◆ Work order
Copy exactly the stretch of data below from the line with "IntegerCodes .vxor 11" through the line with "(2 * i + 1)))).1).1", including both of those lines.

◆ Supplied material
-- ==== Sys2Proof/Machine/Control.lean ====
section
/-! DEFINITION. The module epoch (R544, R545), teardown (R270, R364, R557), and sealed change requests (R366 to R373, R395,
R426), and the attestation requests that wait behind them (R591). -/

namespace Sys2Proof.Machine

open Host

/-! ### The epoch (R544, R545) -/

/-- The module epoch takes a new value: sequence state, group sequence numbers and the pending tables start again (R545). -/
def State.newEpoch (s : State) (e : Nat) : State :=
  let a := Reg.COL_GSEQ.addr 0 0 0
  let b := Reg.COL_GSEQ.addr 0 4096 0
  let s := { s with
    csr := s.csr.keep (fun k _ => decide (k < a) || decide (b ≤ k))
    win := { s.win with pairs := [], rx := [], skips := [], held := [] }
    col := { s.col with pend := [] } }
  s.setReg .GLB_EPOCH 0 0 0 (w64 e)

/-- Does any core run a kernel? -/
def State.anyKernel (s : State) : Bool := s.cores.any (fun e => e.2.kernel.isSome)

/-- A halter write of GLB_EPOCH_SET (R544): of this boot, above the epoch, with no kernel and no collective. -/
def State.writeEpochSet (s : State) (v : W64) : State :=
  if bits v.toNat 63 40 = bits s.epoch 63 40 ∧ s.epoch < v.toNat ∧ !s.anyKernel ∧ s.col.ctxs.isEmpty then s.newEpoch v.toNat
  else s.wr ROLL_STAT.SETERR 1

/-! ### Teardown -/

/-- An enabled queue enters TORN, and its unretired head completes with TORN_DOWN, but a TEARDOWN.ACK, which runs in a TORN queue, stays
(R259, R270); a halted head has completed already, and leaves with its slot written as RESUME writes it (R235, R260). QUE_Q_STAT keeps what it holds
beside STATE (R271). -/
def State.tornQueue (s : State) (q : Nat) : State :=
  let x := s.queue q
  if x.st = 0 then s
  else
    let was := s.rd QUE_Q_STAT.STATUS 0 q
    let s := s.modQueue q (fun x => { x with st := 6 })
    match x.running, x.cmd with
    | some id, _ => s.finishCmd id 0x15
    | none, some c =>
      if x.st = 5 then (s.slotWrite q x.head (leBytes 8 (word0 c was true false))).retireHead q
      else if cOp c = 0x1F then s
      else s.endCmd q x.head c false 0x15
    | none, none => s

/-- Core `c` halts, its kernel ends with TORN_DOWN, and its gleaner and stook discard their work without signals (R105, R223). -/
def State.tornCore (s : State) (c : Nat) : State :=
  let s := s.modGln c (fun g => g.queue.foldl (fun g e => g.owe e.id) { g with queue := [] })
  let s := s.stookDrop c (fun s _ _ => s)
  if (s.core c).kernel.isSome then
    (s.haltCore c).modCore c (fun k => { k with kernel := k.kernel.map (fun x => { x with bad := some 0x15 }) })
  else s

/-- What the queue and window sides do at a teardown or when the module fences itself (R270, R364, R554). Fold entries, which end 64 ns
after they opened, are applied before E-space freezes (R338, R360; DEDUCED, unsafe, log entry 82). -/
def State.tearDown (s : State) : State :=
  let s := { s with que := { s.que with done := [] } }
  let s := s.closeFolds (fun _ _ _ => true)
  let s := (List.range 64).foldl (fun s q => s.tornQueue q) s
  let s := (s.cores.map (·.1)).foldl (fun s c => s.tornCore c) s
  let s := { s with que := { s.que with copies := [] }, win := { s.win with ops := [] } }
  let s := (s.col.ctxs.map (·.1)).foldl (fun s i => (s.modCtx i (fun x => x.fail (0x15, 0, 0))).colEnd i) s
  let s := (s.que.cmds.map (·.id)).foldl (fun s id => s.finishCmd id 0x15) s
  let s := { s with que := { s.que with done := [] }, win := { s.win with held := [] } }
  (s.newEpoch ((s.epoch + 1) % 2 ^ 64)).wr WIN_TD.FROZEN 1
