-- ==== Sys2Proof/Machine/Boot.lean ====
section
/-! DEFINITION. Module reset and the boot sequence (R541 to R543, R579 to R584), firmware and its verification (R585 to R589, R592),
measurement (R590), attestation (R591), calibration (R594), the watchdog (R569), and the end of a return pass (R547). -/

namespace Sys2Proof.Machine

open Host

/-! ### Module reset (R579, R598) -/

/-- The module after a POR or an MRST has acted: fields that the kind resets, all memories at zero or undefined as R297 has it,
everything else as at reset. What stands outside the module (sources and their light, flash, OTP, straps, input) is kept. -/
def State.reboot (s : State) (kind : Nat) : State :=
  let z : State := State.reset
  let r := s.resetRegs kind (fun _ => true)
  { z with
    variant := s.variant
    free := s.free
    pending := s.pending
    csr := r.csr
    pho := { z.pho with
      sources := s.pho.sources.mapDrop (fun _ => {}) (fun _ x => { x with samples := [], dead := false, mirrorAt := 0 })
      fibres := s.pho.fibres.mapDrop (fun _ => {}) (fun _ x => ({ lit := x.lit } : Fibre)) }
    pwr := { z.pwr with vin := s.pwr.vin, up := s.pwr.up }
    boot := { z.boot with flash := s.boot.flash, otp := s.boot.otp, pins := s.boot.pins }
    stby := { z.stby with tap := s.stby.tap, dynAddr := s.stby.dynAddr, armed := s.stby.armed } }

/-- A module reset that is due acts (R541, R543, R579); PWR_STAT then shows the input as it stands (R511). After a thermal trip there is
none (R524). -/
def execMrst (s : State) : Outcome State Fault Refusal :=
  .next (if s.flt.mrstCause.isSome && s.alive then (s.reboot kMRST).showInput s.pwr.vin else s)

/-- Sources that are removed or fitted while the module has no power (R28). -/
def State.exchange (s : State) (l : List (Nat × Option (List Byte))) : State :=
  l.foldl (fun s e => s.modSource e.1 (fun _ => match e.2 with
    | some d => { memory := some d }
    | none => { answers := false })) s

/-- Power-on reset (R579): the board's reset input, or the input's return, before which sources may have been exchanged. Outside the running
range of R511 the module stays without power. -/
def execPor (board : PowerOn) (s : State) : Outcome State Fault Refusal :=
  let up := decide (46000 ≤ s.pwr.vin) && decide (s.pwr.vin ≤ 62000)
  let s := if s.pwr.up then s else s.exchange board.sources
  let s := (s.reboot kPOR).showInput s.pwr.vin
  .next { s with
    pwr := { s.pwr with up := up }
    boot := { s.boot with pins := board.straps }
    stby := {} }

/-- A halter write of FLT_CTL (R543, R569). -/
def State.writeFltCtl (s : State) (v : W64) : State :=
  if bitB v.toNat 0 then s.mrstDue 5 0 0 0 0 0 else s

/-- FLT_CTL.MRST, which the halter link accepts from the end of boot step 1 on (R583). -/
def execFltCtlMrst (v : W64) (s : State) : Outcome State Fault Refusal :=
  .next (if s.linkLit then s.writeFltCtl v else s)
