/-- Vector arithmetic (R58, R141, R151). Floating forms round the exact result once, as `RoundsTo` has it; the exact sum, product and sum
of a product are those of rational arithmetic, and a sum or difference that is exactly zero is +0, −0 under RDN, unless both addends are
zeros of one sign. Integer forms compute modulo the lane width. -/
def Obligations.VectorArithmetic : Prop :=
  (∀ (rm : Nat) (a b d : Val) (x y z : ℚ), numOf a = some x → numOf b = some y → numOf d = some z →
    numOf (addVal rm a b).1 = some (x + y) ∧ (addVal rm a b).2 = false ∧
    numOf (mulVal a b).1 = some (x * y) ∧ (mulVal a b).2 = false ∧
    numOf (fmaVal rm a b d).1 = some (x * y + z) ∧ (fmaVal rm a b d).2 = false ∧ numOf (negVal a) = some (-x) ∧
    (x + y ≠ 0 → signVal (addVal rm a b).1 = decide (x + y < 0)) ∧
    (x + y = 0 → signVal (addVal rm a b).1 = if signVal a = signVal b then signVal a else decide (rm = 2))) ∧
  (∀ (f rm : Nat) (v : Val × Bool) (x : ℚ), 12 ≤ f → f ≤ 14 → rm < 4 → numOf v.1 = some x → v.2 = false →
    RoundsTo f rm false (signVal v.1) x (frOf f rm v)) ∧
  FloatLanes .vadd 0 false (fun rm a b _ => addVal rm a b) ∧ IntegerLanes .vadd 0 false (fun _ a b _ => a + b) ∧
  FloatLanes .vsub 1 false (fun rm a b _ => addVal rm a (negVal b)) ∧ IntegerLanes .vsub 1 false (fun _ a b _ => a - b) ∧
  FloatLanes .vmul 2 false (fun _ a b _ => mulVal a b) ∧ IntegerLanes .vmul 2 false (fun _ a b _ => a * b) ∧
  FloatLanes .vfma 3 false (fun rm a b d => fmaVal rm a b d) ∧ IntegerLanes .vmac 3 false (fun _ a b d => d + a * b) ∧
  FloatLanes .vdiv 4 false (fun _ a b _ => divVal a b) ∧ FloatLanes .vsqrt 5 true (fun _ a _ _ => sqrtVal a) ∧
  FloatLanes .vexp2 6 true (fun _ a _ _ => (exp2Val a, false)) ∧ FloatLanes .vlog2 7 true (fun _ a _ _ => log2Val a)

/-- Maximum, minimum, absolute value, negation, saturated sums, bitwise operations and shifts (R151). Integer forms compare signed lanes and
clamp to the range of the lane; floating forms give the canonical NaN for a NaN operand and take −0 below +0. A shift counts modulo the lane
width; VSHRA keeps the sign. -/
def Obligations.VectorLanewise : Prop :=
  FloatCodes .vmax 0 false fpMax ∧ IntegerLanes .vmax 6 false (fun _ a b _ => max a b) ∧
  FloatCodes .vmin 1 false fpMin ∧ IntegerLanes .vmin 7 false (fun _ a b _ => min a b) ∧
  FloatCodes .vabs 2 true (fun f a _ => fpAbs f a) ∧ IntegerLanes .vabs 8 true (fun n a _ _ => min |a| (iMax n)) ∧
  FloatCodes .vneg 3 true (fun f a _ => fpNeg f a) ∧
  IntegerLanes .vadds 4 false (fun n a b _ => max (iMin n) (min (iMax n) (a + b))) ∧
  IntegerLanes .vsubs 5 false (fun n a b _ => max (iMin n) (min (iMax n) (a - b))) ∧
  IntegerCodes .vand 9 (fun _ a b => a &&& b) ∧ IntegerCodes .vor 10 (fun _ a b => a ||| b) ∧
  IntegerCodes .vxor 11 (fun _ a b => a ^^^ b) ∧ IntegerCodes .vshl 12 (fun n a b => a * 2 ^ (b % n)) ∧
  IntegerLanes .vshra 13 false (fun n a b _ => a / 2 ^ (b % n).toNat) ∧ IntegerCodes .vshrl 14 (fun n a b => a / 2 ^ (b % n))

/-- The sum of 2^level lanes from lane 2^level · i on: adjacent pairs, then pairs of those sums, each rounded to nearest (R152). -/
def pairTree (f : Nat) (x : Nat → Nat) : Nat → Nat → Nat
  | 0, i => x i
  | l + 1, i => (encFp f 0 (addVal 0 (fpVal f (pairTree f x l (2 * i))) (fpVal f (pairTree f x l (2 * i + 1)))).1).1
==
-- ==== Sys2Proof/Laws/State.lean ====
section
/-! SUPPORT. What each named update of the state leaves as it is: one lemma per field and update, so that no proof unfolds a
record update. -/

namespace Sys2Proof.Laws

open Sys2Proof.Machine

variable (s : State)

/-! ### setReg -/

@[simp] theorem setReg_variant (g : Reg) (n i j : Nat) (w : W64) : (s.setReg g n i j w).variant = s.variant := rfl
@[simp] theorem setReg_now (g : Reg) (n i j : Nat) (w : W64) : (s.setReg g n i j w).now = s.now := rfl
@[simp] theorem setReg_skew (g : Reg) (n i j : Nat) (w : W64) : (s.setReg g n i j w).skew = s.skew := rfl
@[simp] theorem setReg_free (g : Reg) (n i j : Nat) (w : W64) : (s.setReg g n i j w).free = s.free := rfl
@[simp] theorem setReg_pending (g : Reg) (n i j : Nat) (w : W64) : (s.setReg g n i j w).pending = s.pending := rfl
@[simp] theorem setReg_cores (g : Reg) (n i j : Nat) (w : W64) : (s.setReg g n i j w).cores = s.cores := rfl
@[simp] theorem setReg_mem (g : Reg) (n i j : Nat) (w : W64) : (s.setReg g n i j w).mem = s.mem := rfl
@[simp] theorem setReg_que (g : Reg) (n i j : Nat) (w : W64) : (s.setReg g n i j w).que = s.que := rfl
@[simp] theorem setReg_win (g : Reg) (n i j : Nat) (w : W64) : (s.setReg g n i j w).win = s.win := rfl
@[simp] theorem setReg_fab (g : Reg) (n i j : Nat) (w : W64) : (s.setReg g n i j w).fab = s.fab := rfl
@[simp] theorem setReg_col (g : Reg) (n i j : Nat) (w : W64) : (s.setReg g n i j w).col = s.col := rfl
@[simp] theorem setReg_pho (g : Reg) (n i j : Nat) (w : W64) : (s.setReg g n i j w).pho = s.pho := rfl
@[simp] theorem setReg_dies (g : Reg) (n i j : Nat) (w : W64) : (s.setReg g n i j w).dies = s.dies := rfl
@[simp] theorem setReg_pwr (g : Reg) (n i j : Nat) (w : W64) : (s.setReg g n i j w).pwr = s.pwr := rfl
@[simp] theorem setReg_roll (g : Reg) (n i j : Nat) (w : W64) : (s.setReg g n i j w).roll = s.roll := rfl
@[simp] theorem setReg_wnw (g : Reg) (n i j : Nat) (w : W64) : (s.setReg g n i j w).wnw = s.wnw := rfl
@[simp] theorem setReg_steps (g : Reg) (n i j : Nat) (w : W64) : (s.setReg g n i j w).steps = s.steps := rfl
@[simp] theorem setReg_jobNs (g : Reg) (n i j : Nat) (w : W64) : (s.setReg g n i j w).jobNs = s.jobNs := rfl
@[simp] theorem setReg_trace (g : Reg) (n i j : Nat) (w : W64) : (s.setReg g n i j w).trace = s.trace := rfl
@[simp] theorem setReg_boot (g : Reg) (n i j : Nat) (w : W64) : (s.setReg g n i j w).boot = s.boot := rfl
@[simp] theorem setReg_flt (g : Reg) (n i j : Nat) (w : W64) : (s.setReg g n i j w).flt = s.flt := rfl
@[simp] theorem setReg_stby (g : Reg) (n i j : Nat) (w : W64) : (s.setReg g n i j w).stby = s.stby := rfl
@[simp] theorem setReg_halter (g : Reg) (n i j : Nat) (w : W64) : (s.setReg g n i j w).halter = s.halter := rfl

◆ Task solution
  IntegerCodes .vxor 11 (fun _ a b => a ^^^ b) ∧ IntegerCodes .vshl 12 (fun n a b => a * 2 ^ (b % n)) ∧
  IntegerLanes .vshra 13 false (fun n a b _ => a / 2 ^ (b % n).toNat) ∧ IntegerCodes .vshrl 14 (fun n a b => a / 2 ^ (b % n))

/-- The sum of 2^level lanes from lane 2^level · i on: adjacent pairs, then pairs of those sums, each rounded to nearest (R152). -/
def pairTree (f : Nat) (x : Nat → Nat) : Nat → Nat → Nat
  | 0, i => x i
  | l + 1, i => (encFp f 0 (addVal 0 (fpVal f (pairTree f x l (2 * i))) (fpVal f (pairTree f x l (2 * i + 1)))).1).1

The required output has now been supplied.